The better side of Bandera
I hate writing reports and not mentioning all the wonderful things I witnessed on the trails. There are so many other stories that unfold over the course of 31, 50…62 miles, all of which don’t even relate to myself. Here, I hope to capture some of those thoughts so I remember them down the road.
“Elites”: I love the small community that ultra running is. I also love when top runners are called “elites”. The word seems to carry a sense of ego typically, which I have never found in my ultra running endeavors. Liza Howard made s’mores for me at Cactus Rose. Pam Smith was randomly chatting with me for a while pre-race day. Craig Thornley was very complimentary of my design work and was out crewing all the Oregon runners the entire day, AFTER running his own 50k race. Jack Pilla told all kinds of UTMB adventures post-race for us under the tent. Dylan Bowman took a break from Debowing and chatted with a random friend about his race. It seems we are all pretty normal people in this community with an appetite for sharing and kindness.

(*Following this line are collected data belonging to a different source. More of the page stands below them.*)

-- ==== Sys2Proof/Machine/Alu.lean ====
section
/-! DEFINITION. The Arithmetic/Shift Unit (40_alu_unit.md): a pure function of a mode and two 64-bit operands (R140).
It sets no flag and raises nothing (R142). -/

namespace Sys2Proof.Machine

/-- R141: the twelve modes, a closed enumeration. `or` and `passB` are the two the spec adds (D25). -/
inductive AluMode where
  | add64
  | sub64
  | setLess
  | setLessUnsigned
  | shiftLeft32
  | shiftRight32
  | shiftRightArith32
  | shiftLeft64
  | shiftRight64
  | shiftRightArith64
  | or
  | passB
  deriving DecidableEq, Repr

/-- `sext_32` of R10. -/
def sext32 (x : BitVec 32) : Word := x.signExtend 64

/-- The low 32 bits, which the 32-bit modes operate on (R148). -/
def low32 (a : Word) : BitVec 32 := a.setWidth 32

/-- R147: the amount of a 32-bit shift, `b[4:0]`. -/
def amount32 (b : Word) : Nat := b.toNat % 32

/-- R147: the amount of a 64-bit shift, `b[5:0]`. -/
def amount64 (b : Word) : Nat := b.toNat % 64

/-- A compare result: 1 or 0 (R145, R146). -/
def boolWord (p : Bool) : Word := if p then 1 else 0

/-- R143. -/
def add64 (a b : Word) : Word := a + b
/-- R144. -/
def sub64 (a b : Word) : Word := a - b
/-- R145: the comparison is of the signed values. -/
def setLess (a b : Word) : Word := boolWord (decide (a.toInt < b.toInt))
/-- R146: the comparison is of the unsigned values. -/
def setLessUnsigned (a b : Word) : Word := boolWord (decide (a.toNat < b.toNat))
/-- R149. -/
def shiftLeft32 (a b : Word) : Word := sext32 (low32 a <<< amount32 b)
/-- R150. -/
def shiftRight32 (a b : Word) : Word := sext32 (low32 a >>> amount32 b)
/-- R151: the low word is sign-extended, then shifted. -/
def shiftRightArith32 (a b : Word) : Word := (sext32 (low32 a)).sshiftRight (amount32 b)
/-- R152. -/
def shiftLeft64 (a b : Word) : Word := a <<< amount64 b
/-- R152. -/
def shiftRight64 (a b : Word) : Word := a >>> amount64 b
/-- R152. -/
def shiftRightArith64 (a b : Word) : Word := a.sshiftRight (amount64 b)
/-- R153. -/
def orBits (a b : Word) : Word := a ||| b
/-- R154. -/
def passB (_a b : Word) : Word := b

/-- R140, R141: the unit. -/
def alu : AluMode → Word → Word → Word
  | .add64, a, b => add64 a b
  | .sub64, a, b => sub64 a b
  | .setLess, a, b => setLess a b
  | .setLessUnsigned, a, b => setLessUnsigned a b
  | .shiftLeft32, a, b => shiftLeft32 a b
  | .shiftRight32, a, b => shiftRight32 a b
  | .shiftRightArith32, a, b => shiftRightArith32 a b
  | .shiftLeft64, a, b => shiftLeft64 a b
  | .shiftRight64, a, b => shiftRight64 a b
  | .shiftRightArith64, a, b => shiftRightArith64 a b
  | .or, a, b => orBits a b
  | .passB, a, b => passB a b

end Sys2Proof.Machine
end

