/-! ### Registers -/

/-- R26, R27, R283, R294 (D13, D14): the write port changes the register written and no other. In the cycle of a write,
`Ok` or `LoadInterlock` (D13), a read port gives the value before the write (the register file does no forwarding: a
source register that no stage offers a value for obtains that value), and it has the new value from the next cycle on. -/
def Obligations.ReadPortSeesValueBeforeWrite : Prop :=
  ∀ (s t : State) (r : RegisterId) (v : Word),
    (∀ q, (s.setReg r v).reg q = if q = r then v else s.reg q) ∧
    (s.reading = .cycle → s.nextInputs.reset = false → writebackStage s = some (r, v) → step s = .next t →
      t.status = .ok ∨ t.status = .stall .loadInterlock →
      (∀ x m, offers x.fwd r = none → offers m.fwd r = none → Config.isZeroRegister s.cfg r = false →
        operandValue s x m none r = s.reg r) ∧
      t.reg r = v ∧ ∀ q, q ≠ r → t.reg q = s.reg q)

/-- R7, R28, R29 (D17): `Integer(0)` under the parameter. Hardwired: it reads 0 past the register file and the bypass
network, a write to it is discarded, it is no destination and interlocks nothing. Not hardwired: an ordinary register.
`Float(0)` is never special. -/
def Obligations.HardwiredZeroRegister : Prop :=
  ∀ s : State,
    (s.cfg.r0HardwiredZero = true →
      s.x (.integer 0) = 0 ∧ (∀ v, RegistersKept s (s.writeX (.integer 0) v)) ∧
      (∀ i, destField i = some (.integer 0) → Config.dest s.cfg i = none) ∧
      ∀ x m w, operandValue s x m w (.integer 0) = 0 ∧ interlocks s.cfg x (.integer 0) = false) ∧
    (s.cfg.r0HardwiredZero = false → ∀ r, s.x r = s.reg r ∧ ∀ i, Config.dest s.cfg i = destField i) ∧
    ∀ v, s.x (.float 0) = s.reg (.float 0) ∧ (s.writeX (.float 0) v).x (.float 0) = v

/-- R31, R114, R118 (D1, D36, entry 16): decoded instructions read and write `Integer` registers only, so no step changes
a `Float` register, from any state whose instructions in flight are such (which every step keeps). An index of 32 or more
is a fault (entry 16, DEDUCED). -/
def Obligations.FloatRegistersNeverChange : Prop :=
  (∀ w i, decode w = .ok i →
    (∀ r ∈ sources i, r.isInteger = true) ∧ ∀ r, destField i = some r → r.isInteger = true) ∧
  (∀ s t, InFlightOk s → step s = .next t → InFlightOk t ∧ ∀ n, t.reg (.float n) = s.reg (.float n)) ∧
  ∀ isFloat n, 32 ≤ n → RegisterId.port isFloat n = .error (.fault .registerIdOutOfRange)

/-! ### Addresses and caches -/

/-- R67, R68 (D6, D7, D8): tag, index and offset make up the address, so two lines never have the same index and tag. -/
def Obligations.AddressSplitIsInjective : Prop :=
  ∀ (bits : Nat) (a b : Word), 3 + bits ≤ 64 →
    a.toNat = tagOf bits a * 2 ^ (3 + bits) + indexOf bits a * 8 + offsetOf a ∧
    tagOf bits a < 2 ^ (64 - (3 + bits)) ∧ indexOf bits a < 2 ^ bits ∧
    (rowOf a = rowOf b ↔ indexOf bits a = indexOf bits b ∧ tagOf bits a = tagOf bits b)

/-- R66, R71, R72 (D27): a fetch delivers a word exactly when its four bytes are present at `pc`, most significant byte
at the lowest address; it is the mask unit's `extract` of the line. -/
def Obligations.FetchedWordIsBigEndian : Prop :=
  ∀ (s : State) (w : InsWord), s.pc.toNat % 4 = 0 →
    (s.fetch = .ok (some w) ↔ CodeBytes s s.pc (wordBytes w)) ∧
    (s.fetch = .ok (some w) →
      w.setWidth 64 = extract { size := 3, align := s.pc.toNat % 8 } (s.iline (Config.iindex s.cfg s.pc)).data)

/-- R74, R75, R77 (D10, D20, entries 9 and 11): the line a fill installs, in every step that goes on (a reset cycle and a
stall included), whatever the line held; the other ICache lines are kept, and no output shows the line that was
replaced. That a step of the instruction-level reading applies its fills is entry 11 (DEDUCED), and that a fill outside
the range of R47 is applied as it stands is entry 9 (DESIGN CHOICE). -/
def Obligations.FillInstallsLine : Prop :=
  ∀ s t : State, Memory.wf ILine.absent s.ic → Memory.wf DLine.absent s.dc → step s = .next t →
    (∀ f, s.nextInputs.ifill = some f →
      t.iline f.index = { tag := f.tag, valid := true, data := f.data } ∧
      ∀ k, k ≠ f.index → t.iline k = s.iline k) ∧
    (∀ f, s.nextInputs.dfill = some f →
      t.dline f.index = { tag := f.tag, valid := true, dirty := false, data := f.data } ∧
      ∃ u, step (withoutFills s) = .next u ∧ t.ext = u.ext ∧ t.dcwrite = u.dcwrite ∧
        ∀ k, k ≠ f.index → t.dline k = u.dline k)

“Powered by BEEF couple”: There was a man/woman running in red shirts that said Powered by BEEF! They began behind me at first. Coming down the Sisters, the male got tripped up and fell down. I recalled what Chris Russell says “road runners go around fallen runners, trail runners help them get back up” (or something like that). I stopped to see if he was okay, which he was – just some cuts on his face mostly I believe. Those two stayed within sight for the next ten miles or so, until Chapas area. It was neat to see that camaraderie.
Jeremy Day: Still wearing his bright green banana shirt. No idea what that’s all about. He offered me some words of support just before Crossroads1 when my knee had just started to get really irritating. I overheard him telling a girl he was running past “try to run the easy stuff, you’ll do plenty walking later.” I was thinking to myself, “did you hear that, knee?”

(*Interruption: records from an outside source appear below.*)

/-- A stage function answers, and what it answers satisfies `p`. -/
def answers {α : Type} (e : Except Stop α) (p : α → Prop) [DecidablePred p] : Bool :=
  match e with
  | .ok a => decide (p a)
  | .error _ => false

theorem exists_ok {α : Type} {e : Except Stop α} {p : α → Prop} [DecidablePred p] (h : answers e p = true) :
    ∃ a, e = .ok a ∧ p a := by
  cases e with
  | ok a => exact ⟨a, rfl, of_decide_eq_true h⟩
  | error r => cases h

theorem exists_some {α : Type} {e : Option α} (h : e.isSome = true) : ∃ a, e = some a := by
  cases e with
  | none => cases h
  | some a => exact ⟨a, rfl⟩

/-! ### WellFormed: an encoding names `Integer` registers only -/

theorem test_wellFormed_accepts : (Instr.or (x 3) (x 1) (x 31)).wellFormed = true := by decide

theorem test_wellFormed_refuses_one : Instr.wellFormed (.lui (f 1) 0) = false ∧ Instr.wellFormed (.jr (f 1)) = false := by
  decide

theorem test_wellFormed_refuses_two : (
  [.ori (x 1) (f 2) 0, .daddiu (x 1) (f 2) 0, .slti (x 1) (f 2) 0, .sltiu (x 1) (f 2) 0, .lb (x 1) (f 2) 0,
   .lbu (x 1) (f 2) 0, .lh (x 1) (f 2) 0, .lhu (x 1) (f 2) 0, .lw (x 1) (f 2) 0, .lwu (x 1) (f 2) 0,
   .ld (x 1) (f 2) 0, .sb (x 1) (f 2) 0, .sh (x 1) (f 2) 0, .sw (x 1) (f 2) 0, .sd (x 1) (f 2) 0,
   .beq (x 1) (f 2) 0, .bne (x 1) (f 2) 0, .sll (x 1) (f 2) 0, .srl (x 1) (f 2) 0, .sra (x 1) (f 2) 0,
   .dsll (x 1) (f 2) 0, .dsrl (x 1) (f 2) 0, .dsra (x 1) (f 2) 0, .dsll32 (x 1) (f 2) 0, .dsrl32 (x 1) (f 2) 0,
   .dsra32 (x 1) (f 2) 0, .ori (f 1) (x 2) 0, .daddiu (f 1) (x 2) 0, .slti (f 1) (x 2) 0, .sltiu (f 1) (x 2) 0,
   .lb (f 1) (x 2) 0, .lbu (f 1) (x 2) 0, .lh (f 1) (x 2) 0, .lhu (f 1) (x 2) 0, .lw (f 1) (x 2) 0,
   .lwu (f 1) (x 2) 0, .ld (f 1) (x 2) 0, .sb (f 1) (x 2) 0, .sh (f 1) (x 2) 0, .sw (f 1) (x 2) 0,
   .sd (f 1) (x 2) 0, .beq (f 1) (x 2) 0, .bne (f 1) (x 2) 0, .sll (f 1) (x 2) 0, .srl (f 1) (x 2) 0,
   .sra (f 1) (x 2) 0, .dsll (f 1) (x 2) 0, .dsrl (f 1) (x 2) 0, .dsra (f 1) (x 2) 0, .dsll32 (f 1) (x 2) 0,
   .dsrl32 (f 1) (x 2) 0, .dsra32 (f 1) (x 2) 0] : List Instr).all
    (fun i => !i.wellFormed) = true := by decide

theorem test_wellFormed_refuses_three : (
  [.or (f 1) (x 2) (x 3), .slt (f 1) (x 2) (x 3), .sltu (f 1) (x 2) (x 3), .daddu (f 1) (x 2) (x 3),
   .dsubu (f 1) (x 2) (x 3), .sllv (f 1) (x 2) (x 3), .srlv (f 1) (x 2) (x 3), .srav (f 1) (x 2) (x 3),
   .dsllv (f 1) (x 2) (x 3), .dsrlv (f 1) (x 2) (x 3), .dsrav (f 1) (x 2) (x 3), .or (x 1) (f 2) (x 3),
   .slt (x 1) (f 2) (x 3), .sltu (x 1) (f 2) (x 3), .daddu (x 1) (f 2) (x 3), .dsubu (x 1) (f 2) (x 3),
   .sllv (x 1) (f 2) (x 3), .srlv (x 1) (f 2) (x 3), .srav (x 1) (f 2) (x 3), .dsllv (x 1) (f 2) (x 3),
   .dsrlv (x 1) (f 2) (x 3), .dsrav (x 1) (f 2) (x 3), .or (x 1) (x 2) (f 3), .slt (x 1) (x 2) (f 3),
   .sltu (x 1) (x 2) (f 3), .daddu (x 1) (x 2) (f 3), .dsubu (x 1) (x 2) (f 3), .sllv (x 1) (x 2) (f 3),
   .srlv (x 1) (x 2) (f 3), .srav (x 1) (x 2) (f 3), .dsllv (x 1) (x 2) (f 3), .dsrlv (x 1) (x 2) (f 3),
   .dsrav (x 1) (x 2) (f 3)] : List Instr).all
    (fun i => !i.wellFormed) = true := by decide

/-! ### Decoding: words written out from R112, R118 (most of them the spec's own examples), every constructor -/

/-- Rows of 30_encoding.md section 3 by name, and fields of a word by their bits: `sra r31, r1, 31`. -/
theorem test_row_and_fields :
    ReadFrom 0x0001FFC3 (.sra (x 31) (x 1) 31) ∧ Instr.mnemonic (.sra (x 31) (x 1) 31) = "SRA" ∧
    (opcodeTable.filter fun r => r.admits 0x0001FFC3).map (fun r => r.mnemonic) = ["SRA"] := by
  refine ⟨⟨⟨1, rfl, by decide⟩, ⟨31, rfl, by decide⟩, by decide⟩, by decide, by decide⟩

/-- R114: a register field names no `Float` register. -/
theorem test_field_names_integers : ¬ReadFrom 0x0001FFC3 (.sra (f 31) (x 1) 31) := by
  rintro ⟨-, ⟨n, h, -⟩, -⟩
  cases h

theorem test_decode_immediate :
    decode 0x3C01DEAD = .ok (.lui (x 1) 0xDEAD) ∧ decode 0x3421BEEF = .ok (.ori (x 1) (x 1) 0xBEEF) ∧
    decode 0x6422FFFF = .ok (.daddiu (x 2) (x 1) 0xFFFF) ∧ decode 0x28230005 = .ok (.slti (x 3) (x 1) 5) ∧
    decode 0x2C23FFFF = .ok (.sltiu (x 3) (x 1) 0xFFFF) := by decide

theorem test_decode_register :
    decode 0x00221825 = .ok (.or (x 3) (x 1) (x 2)) ∧ decode 0x0022182A = .ok (.slt (x 3) (x 1) (x 2)) ∧
    decode 0x0022182B = .ok (.sltu (x 3) (x 1) (x 2)) ∧ decode 0x0022182D = .ok (.daddu (x 3) (x 1) (x 2)) ∧
    decode 0x0022182F = .ok (.dsubu (x 3) (x 1) (x 2)) := by decide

Crossroads Kids: There were three or four kids working the Crossroads aid station who were just ecstatic to be there, it seemed. Two girls were rushing to fill people’s bottles and the young boy who won the kid’s race was sprinting up and down the aisle fetching people’s drop bags. Very cool and it was motivating to see their eagerness to help and participate. It reminded me of being that age, with a similar passion for the races.
Tim Olson: Really down to Earth guy, despite winning the 100k National Championship. He even gave a pep-talk to the winning kids’ race runner before the event. Totally outdid my crewing for Asa who had a strong fourth place finish!

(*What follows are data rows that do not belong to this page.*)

-- ==== Sys2Proof/Machine/ParserFsm.lean ====
section
/-! DEFINITION. The byte-serial parser (43_parser_fsm.md): its transitions on a character (R88 to R90), what it
hands to the dispatch at end of line (R92, R93), and the step of the machine on one input event (R86, R91).
It is the spec's own realisation (D21); the line-level rules win where the two could differ (R7). -/

namespace Sys2Proof.Machine

/-- An input event of the byte-serial interface (R86). -/
inductive InEv where
  /-- the next character of the current line -/
  | char (b : Byte)
  /-- the current line is complete -/
  | eol
  | noData
  | exhausted
  | failure
  deriving DecidableEq, Repr, Inhabited

/-- The transitions on `Char(b)`: R88 (literals), R89 (DATA payload), R90 (REMAP payload). -/
def charStep (b : Byte) (p : Parser) : Parser :=
  match p.ps with
  | .start =>
    if b = 0x4C#8 then { p with ps := .l }
    else if b = 0x4D#8 then { p with ps := .m }
    else if b = 0x45#8 then { p with ps := .e }
    else { p with ps := .badU }
  | .l => if b = 0x2C#8 then { p with ps := .lc } else { p with ps := .badU }
  | .m => if b = 0x2C#8 then { p with ps := .mc } else { p with ps := .badU }
  | .e => if b = 0x4E#8 then { p with ps := .en } else { p with ps := .badU }
  | .en => if b = 0x44#8 then { p with ps := .end3 } else { p with ps := .badU }
  | .end3 => { p with ps := .badU }
  | .badU => p
  | .badD => p
  | .badN => p
  | .lc => { p with ps := .l1, c := b }
  | .l1 => if p.c = 0x53#8 ∧ b = 0x70#8 then { p with ps := .sp2 } else { p with ps := .badD }
  | .sp2 => if b = 0x61#8 then { p with ps := .sp3 } else { p with ps := .badD }
  | .sp3 => if b = 0x63#8 then { p with ps := .sp4 } else { p with ps := .badD }
  | .sp4 => if b = 0x65#8 then { p with ps := .space } else { p with ps := .badD }
  | .space => { p with ps := .badD }
  | .mc =>
    if b = 0x2D#8 then { p with ps := .mneg, neg := true }
    else if isDigit b then { p with ps := .mnum, neg := false, acc := Fin.ofNat 26 (digitValue b) }
    else { p with ps := .badN }
  | .mneg =>
    if isDigit b then { p with ps := .mnum, acc := Fin.ofNat 26 (digitValue b) }
    else { p with ps := .badN }
  | .mnum =>
    if isDigit b then { p with acc := Fin.ofNat 26 (10 * p.acc.val + digitValue b) }
    else { p with ps := .badN }

/-- The rotation applied at `Eol` in MNUM: `if neg = 1 then (26 - acc) mod 26 else acc` (R92). -/
def eolResidue (p : Parser) : Fin 26 :=
  if p.neg then Fin.ofNat 26 (26 - p.acc.val) else p.acc

/-- The frame handed to the dispatch at `Eol`, chosen by `ps` (R93). -/
def eolFrame (p : Parser) : Instr :=
  match p.ps with
  | .l1 => .data p.c
  | .space => .dataSpace
  | .mnum => .remap ((eolResidue p).val : Int)
  | .end3 => .endFrame
  | .start => .malformed .unrecognized
  | .l => .malformed .unrecognized
  | .m => .malformed .unrecognized
  | .e => .malformed .unrecognized
  | .en => .malformed .unrecognized
  | .badU => .malformed .unrecognized
  | .lc => .malformed .missingPayload
  | .mc => .malformed .missingPayload
  | .sp2 => .malformed .badDataPayload
  | .sp3 => .malformed .badDataPayload
  | .sp4 => .malformed .badDataPayload
  | .badD => .malformed .badDataPayload
  | .mneg => .malformed .nonNumeric
  | .badN => .malformed .nonNumeric

/-- The parser's registers after an event: a character moves it, an end of line, an end of stream or a failure
puts `ps` back to START, `NoData` changes nothing (R88 to R91, R93). -/
def parserAfter (e : InEv) (p : Parser) : Parser :=
  match e with
  | .char b => charStep b p
  | .eol => { p with ps := .start }
  | .noData => p
  | .exhausted => { p with ps := .start }
  | .failure => { p with ps := .start }

/-- The machine's step on one input event, taken only while RUNNING (R86, R91, R93, R95 `in_ready`). -/
def serialStep (e : InEv) (s : State) : Host.Outcome State Fault Refusal :=
  match s.run with
  | .stopped => .fault .stopped
  | .running =>
    let t := setParser (parserAfter e s.parser) s
    match e with
    | .char _ => .next t
    | .eol => exec (eolFrame s.parser) (clearIdle t)
    | .noData => .next (onNoData t)
    | .exhausted => .next (onExhausted t)
    | .failure => .next (onFailure t)

/-- A sequence of input events, each taken in turn; the machine takes none once STOPPED. -/
def runSerial : List InEv → State → Host.Outcome State Fault Refusal
  | [], s => .next s
  | e :: es, s =>
    match s.run with
    | .stopped => .next s
    | .running =>
      match serialStep e s with
      | .next t => runSerial es t
      | .fault f => .fault f
      | .refused f => .refused f

/-- The events a response of the line-level model corresponds to (R86). -/
def eventsOf : Resp → List InEv
  | .line l => l.map InEv.char ++ [.eol]
  | .noData => [.noData]
  | .exhausted => [.exhausted]
  | .failure => [.failure]

/-- The event a byte-serial interface takes when it presents several conditions at once: `Failure` over
`Exhausted` over `Eol` over `NoData` (R102, D20). A character has no place in that order; none is offered
here beside another condition (log 14). -/
def arbitrateSerial (failure exhausted eol noData : Bool) : Option InEv :=
  if failure then some .failure
  else if exhausted then some .exhausted
  else if eol then some .eol
  else if noData then some .noData
  else none

end Sys2Proof.Machine
end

Joe Prusaitus: While Ellen and me were sitting near the finish line, cheering on runners late at night, Joe randomly walked over and we began chatting. What I thought was just “in-passing” became a full-on awesome history of the Tejas Trails races. Joe talked about his start so many years ago at the Hell’s Hills event, directing the Austin Marathon, his history at Hardrock, and even why he is the only Texas runner who has gotten in to the Barkley Marathons. Joe is such a laid back guy and always open to conversation, which is awesome considering the wealth of information he possesses.
Olga V and Rich/Jeanie Mihalik: All three were so helpful in trying to get my knee to a point where I could continue running. Ultimately, I called it a day so that I wouldn’t do any permanent damage, but they were large pillars of support out there while I was still fighting to continue.
Jay Alvarez & Guy in blue shirt with the round face: Jay and I randomly linked up as I left the Last Chance aid station. He had been cramping really badly and was pretty sure he would drop at 50k. It was pretty great to have a walking buddy those last, long five miles. We shared old running stories and talked about our local running groups. We also traded places every now and then with some guy who was wearing a blue shirt and was holding a standard blue water bottle. I had met him earlier, and it’s always neat to run into someone hours down the road. He had told me how his wife once ran Cactus 100 and vowed never to come back to Bandera!
Ellen: my girlfriend drove all the way out and had packed/planned to stay the night. I knew that she would have stayed up forever waiting for me to finish had I decided to continue. Ellen has been solidly supportive despite her hectic schedule and coaching duties.